弘紀の背丈は低くても、手足はすんなりと伸びているし、背筋は真っすぐに、しなやかな動きを支えるだけの筋もある。全てに於いてやや小作りなだけで、それがかえって可愛らしく修之輔には思われるのだが、弘紀は深刻そうな顔をしている。
「肩が骨ばって見えるのは、肩幅がしっかりあるからだ。弘紀は姿勢が良いから背の筋もしっかりしている。この頃は薪割りもして体を動かしているだろう。よく食べていれば体はしっかりできてくる。心配するな。それに」
弘紀の今の体が好きだ、と囁いて、書物の上に置かれた手を取ると絽の袖が軽やかに、ついで単衣の袖も滑り落ちる。肘の内側から二の腕までが露わになった柔らかな皮膚に指を這わせると弘紀の体が小さく震えた。子どもでも大人でもないその境にある弘紀の体はどこか繊細で、手加減が必要な幼さは既になく、だが力まかせに抱けば
「このままの方が良いのでしょうか」
身体を直接触れる修之輔の指の動きに、浅くなる息を堪えながら弘紀が云う。
「いや、変わっていくからこそ、今このときが大切なのだと思う」
「変わっていった方が良いのですか」
正しい答えを求める弘紀の真摯さは、時に強すぎる思い込みになりがちだ。修之輔はもう片方の手で弘紀の頬に触れながら、その目を覗いて、そうではない、と言って聞かせた。
「何が良いとか悪いとかでなく、弘紀の今ある姿を愛おしいと思うだけだ」
だから、言葉遊びの戯れはここまで。
自分を呼んだのは言葉を交わす、ただそれだけのためではないはず、と無言のうちに促せば、弘紀はためらわずに視線を自分の背後に向けて、几帳の影に用意されている床を修之輔に示した。
几帳の手前、弘紀が肩から落とした薄水の羽織と自分が脱いだお仕着せの小袖袴が重なる。
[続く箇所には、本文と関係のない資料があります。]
-- ==== Sys2Proof/Machine/Ops.lean ====
section
/-! DEFINITION. Operations every family shares: the parts of State by key, interrupt events (R365 to R371), emergency
messages (R356, R357), fault records and Ephemeris events (R380 to R386). -/

namespace Sys2Proof.Machine

/-- An idle step: CLKC counts once (R382; DESIGN CHOICE, log entry 2). -/
def idle (s : State) : State := { s with clkc := s.clkc + 1 }

/-! ### Parts of the state by key -/

def State.core (s : State) (g : Nat) : Core := smGet {} s.cores g
def State.setCore (s : State) (g : Nat) (c : Core) : State := { s with cores := smSet {} s.cores g c }
def State.ctx (s : State) (x : Nat) : Context := smGet {} s.contexts x
def State.setCtx (s : State) (x : Nat) (c : Context) : State := { s with contexts := smSet {} s.contexts x c }
def State.ctr (s : State) (p : Nat) : Counter := smGet {} s.counters p
def State.setCtr (s : State) (p : Nat) (c : Counter) : State := { s with counters := smSet {} s.counters p c }

/-- Logical core g is present (R23). -/
def State.present (s : State) (g : Nat) : Bool := decide (smGet 0 s.slotMap g ≠ 0)

/-- The physical slot of a present logical core (R25). -/
def State.slotOf (s : State) (g : Nat) : Nat := smGet 0 s.slotMap g - 1

/-- The ring of one unit of a core. -/
def Core.unit (c : Core) (u : UnitKind) : UnitRing :=
  match u with
  | .engine => c.engine
  | .vector => c.vector
  | .dma => c.dma

def Core.setUnit (c : Core) (u : UnitKind) (r : UnitRing) : Core :=
  match u with
  | .engine => { c with engine := r }
  | .vector => { c with vector := r }
  | .dma => { c with dma := r }

/-- A message sent by the block. -/
def State.send (s : State) (o : Output) : State := { s with out := o :: s.out }

/-- A free value is drawn: the draw counter advances. -/
def State.draw (s : State) : State := { s with draws := s.draws + 1 }

/-! ### Unit codes (R20) -/

/-- A unit code of a core at a level in physical-slot form (form 1) or logical form (form 0). -/
def unitCode (level form die cluster core lane cell : Nat) : Nat :=
  level * 2 ^ 60 + form * 2 ^ 59 + die * 2 ^ 55 + cluster * 2 ^ 51 + core * 2 ^ 47 + lane * 2 ^ 38 + cell

/-- The unit code of a stack, channel, port, I/O die, metering die or Drinex link (levels 8 to 13). -/
def unitIndexed (level index : Nat) : Nat := level * 2 ^ 60 + index * 2 ^ 48

/-- The core of global core ID g in physical-slot form. -/
def State.coreUnit (s : State) (g : Nat) : Nat := unitCode 4 1 (g / 96) (g / 8 % 12) (s.slotOf g) 0 0
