/-- A tree sum added to the entry of a column, with the events it raises (R38, R61, R62, R64). -/
def addColumn (d : Bytes) (seq b t n kFirst : Nat) (mark : Option Nat) (r : Run) (ps : List Term) : Run :=
  let row := skeinRow d b t
  let p := dPly d
  let old := r.core.term row p n
  let tree := treeSum ps
  let new := addTerm (some (plyWidth p)) old tree
  if mark = some n then { r with core := r.core.setTerm row p n nanTerm }
  else
    let r := { r with core := r.core.setTerm row p n new
                      trunc := r.trunc || tree.trunc
                      ovf := r.ovf || tree.ovf || (new.ovf && !old.ovf) }
    if new.cls = 3 && decide (old.cls ≠ 3) && decide (new.cause ≠ 3) then
      r.invalidEvent seq (dMOrg d + t) (dNOrg d + n) b
        (if new.cause = 1 then tKOrg d + kFirst + firstInvalid ps else 0xFFFFFFFF) new.cause
    else r

/-- Products per dot unit and beat of a TMUL (R32). -/
def beatWidth (d : Bytes) : Nat :=
  match window (tFormat d) (dClass d) (dPly d) with
  | some (_, _, _, c) => c
  | none => 1

/-- The beats of a TMUL: iterations, K chunks and tile rows (R100). -/
def tmulBeats (d : Bytes) : Nat := dBatch d * ceilDiv (tKEff d) (beatWidth d) * dMEff d

/-- Iteration, K chunk and tile row of beat i, in the order of R100. -/
def beatOf (d : Bytes) (i : Nat) : Nat × Nat × Nat :=
  let ch := ceilDiv (tKEff d) (beatWidth d)
  (i / (ch * dMEff d), i / dMEff d % ch, i % dMEff d)

/-- One beat: every dot unit's products of one tile row and K chunk enter its entry; an operand that cannot be read stops
the instruction with no effect of the beat (R70, R100, R378). -/
def tmulBeat (det : Detect) (env : State) (g : Nat) (e : WinEntry) (r : Run) : Run :=
  let d := e.desc
  let (b, kc, t) := beatOf d r.pos
  let k0 := kc * beatWidth d
  let ks := (List.range (min (tKEff d) (k0 + beatWidth d) - k0)).map (k0 + ·)
  r.rowItem env det (dNEff d) (fun r mark =>
    match mapE (fun k => aElem env r.mem g d b t k) ks with
    | .error err => r.memErr env err
    | .ok as =>
      match mapE (fun n => mapE (fun k => bElem env r.mem g d b k n) ks) (List.range (dNEff d)) with
      | .error err => r.memErr env err
      | .ok cols =>
        (List.range (dNEff d)).foldl (fun r n =>
          addColumn d e.seq.toNat b t n k0 mark r (beatProducts d as (cols.getD n []))) r)

/-- Up to n further beats. -/
def tmulLoop (det : Detect) (env : State) (g : Nat) (e : WinEntry) : Nat → Run → Run
  | 0, r => r
  | n + 1, r =>
    if r.halted || decide (tmulBeats e.desc ≤ r.pos) then r
    else tmulLoop det env g e n (tmulBeat det env g e r)

/-- The fence counters after beats [from, to) have issued: the last 14 are in flight (R70, R71). -/
def fenceAfter (c : Core) (d : Bytes) (lo hi : Nat) : Core :=
  let keep := if hi - lo ≥ 14 then [] else c.fences
  let flying := (List.range (min 14 (hi - lo))).map (fun i => hi - 1 - i)
  let groups := flying.flatMap (fun i =>
    let (b, _, t) := beatOf d i
    let row := skeinRow d b t
    if row / 16 = (row + dPly d - 1) / 16 then [row / 16] else [row / 16, (row + dPly d - 1) / 16])
  { c with fences := groups.foldl (fun m q => smMod 0 m q (· + 1)) keep }

/-- TMUL issues its beats, all that are left or as many as the command allows (R82, R100). -/
def tmulBody (beats : Option Nat) (det : Detect) (g : Nat) (env : State) (e : WinEntry) (r : Run) : Run :=
  let left := tmulBeats e.desc - r.pos
  let n := match beats with
    | none => left
    | some k => min k left
  let r' := tmulLoop det env g e n r
  { r' with core := fenceAfter r'.core e.desc r.pos r'.pos }

/-- A TMUL is done when every beat has issued or a detection stopped it; otherwise it is still running. -/
def tmulPhase (d : Bytes) (r : Run) : Phase :=
  if r.halted || decide (tmulBeats d ≤ r.pos) then .executed else .running

/-! ### Reading rows: TDRN, TSAV, TATM (R73, R76, R78) -/

/-- Clears the rows of tile row t, which has been read, when clear_rows is set (R73). -/
def clearRead (d : Bytes) (b t : Nat) (r : Run) : Run :=
  if oClear d then { r with core := r.core.clearRows (skeinRow d b t) (skeinRow d b t + dPly d) } else r

/-- Rows of every iteration in order; rows beyond the effective extent are only cleared (R101). -/
def readRows (det : Detect) (env : State) (e : WinEntry) (width : Nat) (f : Nat → Nat → Option Nat → Run → Run) (r : Run) :
    Run :=
  let d := e.desc
  (iterRows d (dMExt d)).foldl (fun r bt =>
    if bt.2 < dMEff d then
      r.rowItem env det width (fun r mark =>
        let r := f bt.1 bt.2 mark r
        if r.halted then r else clearRead d bt.1 bt.2 r)
    else if r.halted then r else clearRead d bt.1 bt.2 r) r

def outAddr (d : Bytes) (base : Nat) (b t : Nat) : Nat := ((base : Int) + b * oBat d + (t * oRow d : Nat)).toNat

/-- The Philox word of an SR drain's element (R94, R95). -/
def drainWord (env : State) (g : Nat) (d : Bytes) (b t n : Nat) : Nat :=
  philoxWord ((env.seedOf (env.ownerOf g) (oTensor d)).getD 0) (oTensor d) (oStep d) (oStream d)
    (oLinBase d + b * oLinBat d + (dMOrg d + t) * oLinRow d + (dNOrg d + n))

/-- One element of a drain: its conversion and the events it raises (R41 to R47, R73). -/
def drainElem (env : State) (g : Nat) (e : WinEntry) (b t : Nat) (mark : Option Nat) (acc : Run × Bytes) (n : Nat) :
    Run × Bytes :=
  let d := e.desc
  let code := byteAt d 64
  let (r, bs) := acc
  let term := r.core.term (skeinRow d b t) (dPly d) n
  let u := if oMode d = 4 then drainWord env g d b t n else 0
  let c := convert code (oMode d) (dClass d != 2) u (scaleVal (termVal (dLsb d) term) (oScale d))
  if mark = some n then
    (r.merge (elemTag code (nanBits code)) (elemPresence code (nanBits code)),
      bs ++ leBytes (fmtBits code / 8) (nanBits code))
  else
    let r := { r with ovf := r.ovf || c.ovf || term.ovf, trunc := r.trunc || term.trunc
                      flushed := r.flushed + boolNat c.flushed }
    let r := if c.invalid then
        r.invalidEvent e.seq.toNat (dMOrg d + t) (dNOrg d + n) b 0xFFFFFFFF 0 else r
    (r.merge (elemTag code c.bits) (elemPresence code c.bits), bs ++ leBytes (fmtBits code / 8) c.bits)

def tdrnBody (det : Detect) (g : Nat) (env : State) (e : WinEntry) (r : Run) : Run :=
  let d := e.desc
  let r := readRows det env e (dNEff d) (fun b t mark r =>
    let (r', bs) := (List.range (dNEff d)).foldl (drainElem env g e b t mark) (r, [])
    r'.write env (g / 8) (fmtBits (byteAt d 64) / 8) (outAddr d (oAddr d) b t) bs) r
  r.mergeAt env (oHdr d)

def tsavBody (det : Detect) (g : Nat) (env : State) (e : WinEntry) (r : Run) : Run :=
  let d := e.desc
  let p := dPly d
  let r := readRows det env e (dNEff d) (fun b t mark r =>
    let terms := (List.range (dNEff d)).map (fun n =>
      if mark = some n then nanTerm else r.core.term (skeinRow d b t) p n)
    let r := terms.foldl (fun r x => r.merge (termTag (dLsb d) x) (termPresence x)) r
    r.write env (g / 8) (24 * p) (outAddr d (oAddr d) b t) (terms.flatMap (termBytes p))) r
  r.mergeAt env (oHdr d)

/-- Elements of one row in SKEIN_ADD packets of at most 16, 8, 5 or 3 elements (R271). -/
def skeinPackets (p : Nat) (target : Nat) : Nat → Nat → List Bytes → List (Nat × Nat × Nat × Bytes × Nat)
  | 0, _, _ => []
  | n + 1, a, els =>
    let k := if p = 1 then 16 else if p = 2 then 8 else if p = 3 then 5 else 3
    if els.isEmpty then []
    else (tgModule target, 5, a, (els.take k).flatten, 0) ::
      skeinPackets p target n (a + k * 24 * p) (els.drop k)

/-- Every entry of the rows read becomes one addend to its target element, on its way to the unit of R79, or travels in
SKEIN_ADD packets (R78, R79). -/
def tatmBody (det : Detect) (g : CoreId) (env : State) (e : WinEntry) (r : Run) : Run :=
  let d := e.desc
  let p := dPly d
  let src := unitActor .engine g e.seq
  readRows det env e (dNEff d) (fun b t mark r =>
    let a := outAddr d (tgAddr (oAddr d)) b t
    let els := (List.range (dNEff d)).map (fun n =>
      termBytes p (if mark = some n then nanTerm else r.core.term (skeinRow d b t) p n))
    if tgRemote (oAddr d) then
      { r with packets := r.packets ++ skeinPackets p (oAddr d) (els.length + 1) a els }
    else
      { r with addends := r.addends ++ (List.range els.length).map (fun n =>
          { target := a + n * 24 * p, ply := p, cls := BitVec.ofNat 2 (dClass d)
            lsb := BitVec.ofInt 16 (dLsb d), elem := els.getD n [], src := src }) }) r

/-- The remote header of a TATM is asked for by a LOAD_REQ (R78, R271); without a module ID the instruction completes with
FABRIC_UNREACHABLE (R267). -/
def askHeader (u : UnitKind) (g : CoreId) (target : Bytes → Nat) (s : State) (e : WinEntry) : State :=
  let a := unitActor u g e.seq
  if e.asked then s
  else if s.fabric.moduleId.isNone then
    (failOwner s a stUnreachable).modEntry u g e.seq (fun e => { e with phase := .executed })
  else
    let t := target e.desc
    let s := s.modEntry u g e.seq (fun e => { e with asked := true })
    sendPacket s (tgModule t) 1 (tgAddr t) (leBytes 8 64) false a (2 ^ 60)

/-! ### TMOV (R97) -/

def tmovBody (det : Detect) (env : State) (e : WinEntry) (r : Run) : Run :=
  let d := e.desc
  let p := dPly d
  let src := byteAt d 64
  (List.range (dMExt d)).foldl (fun r t =>
    r.rowItem env det 512 (fun r mark =>
      let old := src + t * p
      let new := dRow d + t * p
      let c := (List.range p).foldl (fun c j =>
        let row : SMap Entry := r.core.skein.filter (fun x => x.1 / 512 == old + j)
        let c := c.clearRows (new + j) (new + j + 1)
        let c := { c with skein := row.foldl (fun (m : SMap Entry) (x : Nat × Entry) => smSet {} m ((new + j) * 512 + x.1 % 512) x.2) c.skein }
        c.setTag (new + j) (r.core.tag (old + j))) r.core
      let c := if bitAt (byteAt d 65) 0 then
          (List.range p).foldl (fun c j => c.setTag (old + j) (tagOff (c.tag (old + j))))
            (c.clearRows old (old + p))
        else c
      { r with core := match mark with
                       | some n => c.setTerm new p n nanTerm
                       | none => c })) r

/-! ### Fences and holds (R71, R394) -/

/-- The hold of an engine instruction: row fences for all but TMUL, and the dip window for TATM. -/
def engineHeld (s : State) (g : Nat) (d : Bytes) : Bool :=
  (dOpcode d != 4 && !((s.core g).fencesClear (namedRows d))) || (dOpcode d == 7 && s.dipOpen g)

/-- One command for an engine instruction (R102 to R106). -/
def engineOp (opcode : Nat) (g : CoreId) (seq : BitVec 64) (det : Detect) (s : State)
    (body : State → WinEntry → Run → Run) (phase : Bytes → Run → Phase) : State :=
  unitOp .engine opcode g seq det s (engineCheck g) (askHeader .engine g (fun d => oHdr d))
    (fun s e => { opcode := opcode, empty := engineEmpty e.desc && decide (opcode ≠ 9), held := engineHeld s g e.desc })
    body (fun r => phase (match findEntry (s.unitOf .engine g).window seq with
      | some e => e.desc
      | none => []) r)

end Sys2Proof.Machine
end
互いに白い単衣の姿は黒河で過ごしたいくつかの夜と同じ姿。
弘紀はこちらを見上げながら敷布に横たわった。その傍らに膝を付き、襟の中深くに手を差し入れて素肌を直に撫で上げる。指先で胸の小さな突起に触れながら、今の弘紀のからだの全てを確かめたいと乞い願えば、存分に、と呼気を湿らせた弘紀が応えた。
舌を絡めながら互いの単衣の裾を割り、手は弘紀の内腿を撫で上げる。滑らかな皮膚の下は健康的な肉の弾力で、若い動物が持つしなやかな瞬発力を思わせた。その付け根、下帯を緩めて外し、露わになった根元の柔らかなふくらみを手に包んで軽く握ると、軽い痙攣と共に弘紀の両脚がまっすぐに伸びた。
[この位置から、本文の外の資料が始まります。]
/-- Step 4: register tags (R125) and the headers of register transfers (R69, R78, R127). -/
def vectorStep4 (s : State) (g : Nat) (e : WinEntry) : Verdict :=
  let d := e.desc
  let c := s.core g
  let op := dOpcode d
  let w := savedWindow (vIn d)
  let saved (h : Bytes) := savedHeaderOk h (vIn d) w.1 w.2.2
  if vReduction op then
    if vInit d != 0 || regsMatch c d (redWindow op) then .pass else .refuse stBad
  else match op with
  | 0x68 =>
    if regsValid c d then .pass else .refuse stBad
  | 0x69 => if regsMatch c d w then .pass else .refuse stBad
  | 0x6A => withHeader s (vHdr d) (fun h => saved h && (vInternal d || tagFits h w.2.2 (plyWidth w.2.1)))
  | 0x6B =>
    if !(regsMatch c d w) then .refuse stBad
    else if tgRemote (vHdr d) then
      match e.answer with
      | some h => if saved h then .pass else .refuse stBad
      | none => .ask
    else withHeader s (vHdr d) saved
  | _ => .pass

/-- The dispatch checks of a vector instruction (R131). -/
def vectorCheck (g : Nat) (s : State) (e : WinEntry) : Verdict :=
  let d := e.desc
  if !(vectorReservedOk d) then .refuse stBad
  else if !(vectorStep2 s g d) then .refuse stBad
  else if !(vectorStep3 s g d) then .refuse stShape
  else vectorStep4 s g e

/-! ### Operands -/

/-- The FP32 bits of an element of an input format: the conversion is exact (R120). -/
def toFp32 (code bits : Nat) : Nat :=
  if code = 0x01 then bits
  else match decodeElem code bits with
    | .fin m e => (vFin 0 (code != 0x07 && elemNeg code bits) m e).bits
    | .posInf => 0x7F800000
    | .negInf => 0xFF800000
    | .nan => 0x7FC00000

/-- Element (r, n) of operand i as FP32 bits (R119). -/
def vOperand (env : State) (m : Memory) (g : Nat) (d : Bytes) (i mode scalar r n : Nat) : Except MemErr Nat :=
  let f := vFmt d i
  match mode with
  | 2 => .ok scalar
  | 1 => match localElem env m g f (vAddr d i) r with
    | .error e => .error e
    | .ok b => .ok (toFp32 f b)
  | _ => match localElem env m g f (vAddr d i + r * vStride d i : Nat) n with
    | .error e => .error e
    | .ok b => .ok (toFp32 f b)

/-- Operands a, b, c of element (r, n); the ones an opcode does not use are 0. -/
def vOperands (env : State) (m : Memory) (g : Nat) (d : Bytes) (r n : Nat) : Except MemErr (Nat × Nat × Nat) :=
  let op := dOpcode d
  match (if vUsesA op then vOperand env m g d 0 0 0 r n else .ok 0) with
  | .error e => .error e
  | .ok a =>
    match (if vUsesB op then vOperand env m g d 1 (vBMode d) (vScalarB d) r n else .ok 0) with
    | .error e => .error e
    | .ok b =>
      match (if vUsesC op then vOperand env m g d 2 (vCMode d) (vScalarC d) r n else .ok 0) with
      | .error e => .error e
      | .ok c => .ok (a, b, c)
足を開くよう促して、さらに奥まで指を進める。後孔の縁をなぞって、ふくらみに指を遊ばせ、そして先まで撫で上げ、擦り上げ、時に爪先を先端に引っ掛けて。刺激の度に漏れる甘やかな声に次第に手の力を加えていくと、弘紀の先端からは先走りの液が零れてきた。透明な体液は音を立てて修之輔の指にまとわりつく。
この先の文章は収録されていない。